There’s also the small matter of the title sequence, in which our host Alex Cox - now sporting electric shock haircut avec late '80s power mullet - catches a train to the titular 'Drome; a train entirely populated by people who bare a striking resemblance to the Repo Man director. And the soundtrack? A breakneck C&W number that's not a hundred miles removed from what The Benny Hill Show theme would sound like were it performed by Charlie Daniels.
But what of the films the strand aired in 1990? Kicking off with 100% cult masterpiece Assault On Precinct 13 on May 6th, this would be a season dominated by The Terminator, which received its terrestrial premiere on June 24th.
But surely James Cameron’s picture was too successful, too massive to be suitable for Moviedrome? Such was the nature of the programme that Alex had no problem pointing up precisely this in his introduction to the picture. That said, our host was also quick to identify cultish elements of the blockbuster, not least the fact that it owed so huge a debt to Harlan Ellison’s Outer Limits episode ‘Soldier’.
Terminator wasn’t the only mainstream movie to air this year.
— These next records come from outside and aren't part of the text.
-- ==== Sys2Proof/Machine/Dispatch.lean ====
section
/-! DEFINITION. One arm per instruction. -/

namespace Sys2Proof.Machine

/-- The effect of one instruction on the block. -/
def exec (i : Instr) (s : State) : Host.Outcome State Fault Refusal :=
  match i with
  | .skip n => Sys2Proof.Machine.execSkip n s
  | .matchSingleBit p => Sys2Proof.Machine.execMatchSingleBit p s
  | .matchRun len lit => Sys2Proof.Machine.execMatchRun len lit s
  | .reset => Sys2Proof.Machine.execReset s
  | .run => Sys2Proof.Machine.execRun s
  | .identify => Sys2Proof.Machine.execIdentify s
  | .queryMetadata => Sys2Proof.Machine.execQueryMetadata s
  | .setClockDivisor divisor => Sys2Proof.Machine.execSetClockDivisor divisor s
  | .setSampleCounts total post => Sys2Proof.Machine.execSetSampleCounts total post s
  | .setFlags groups rle => Sys2Proof.Machine.execSetFlags groups rle s
  | .setTriggerMask stage mask => Sys2Proof.Machine.execSetTriggerMask stage mask s
  | .setTriggerValue stage value => Sys2Proof.Machine.execSetTriggerValue stage value s
  | .setTriggerConfig stage f => Sys2Proof.Machine.execSetTriggerConfig stage f s

end Sys2Proof.Machine
end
An American Werewolf In London could equally be accused of being less Moviedrome and more multiplex - not the multiplexes really existed when John Landis’ film was released in 1981, but you get the picture. Again though, Mr Cox does a cracking job of celebrating the picture’s cult origins and deserves a round of applause for explaining that, while vampires can only be killed by fire, removal of the head or a stake through the heart, “Werewolves can only be killed by a silver bullet or the SAS.”
Away from these tent pole offerings, Moviedrome 4: The Reckoning featured films that every serious film fan should see such as Brazil, Get Carter and Yojimbo, together with mainstream misfires like Jack Nicholson’s Goin’ South and Tony Richardon’s The Loved One, and out-and-out cult pictures; principally Leonard Kastle’s The Honeymoon Killers.
Were I in the business of picking nits, I might venture that it was a shame the series ended on a low-key note - Jim Jarmusch’s Down By Law’s terrific but it’s as much a stranger to crescendo as Helen Keller. Far better to bid adieu with Ulzana’s Raid from 'future ‘Drome MVP Robert Aldrich. Or with Halloween not a million miles away, Dead Of Night could have closed the series out with a shudder.
Were we 12 months further along, Moviedrome 1990 might have reached a climax with a double-bill of The Great Silence and A Bullet For The General. As it was, these ace spaghetti westerns aired over the two Sundays prior to the season finale. Not that there’s anything wrong with Down By Law, quite the opposite. However, substitute that film’s lo-fi melancholy for the shrieking injustice of Sergio Corbucci’s The Great Silence and you’d have had a climax so shocking, it’d probably take you until Season Four to get your breath back.
Moviedrome - Season Three (1990)
Assault On Precinct 13 (May 6th, 10:00pm)
Brazil (May 13th, 10:40pm)
Get Carter (May 20th, 10:00pm)
Goin’ South (May 27th, 10.35pm)
Dead Of Night (June 11th, 12.05am)
The Termiantor (June 24th, 10.40pm)
The Honeymoon Killers (July 1st, 10.20pm)
Ulzana’s Raid (July 8th, 11.15pm)
The Love One (July 15th, 10.50pm)
An American Werewolf In London (July 22nd, 10.30pm)
Yojimbo (July 29th, 10.25pm)
A Wedding (August 5th, 10.20pm)
The Phenix City Story (August 12th, 10.20pm)
Walk On The Wild Side (August 19th, 10.20pm)
The Big Silence (August 26th, 10.10pm)
A Bullet For The General (September 2nd, 10.05pm)
Down By Law (September 9th, 10.40pm)
Wow! What a lineup. I think this may just have been Moviedrome’s greatest year.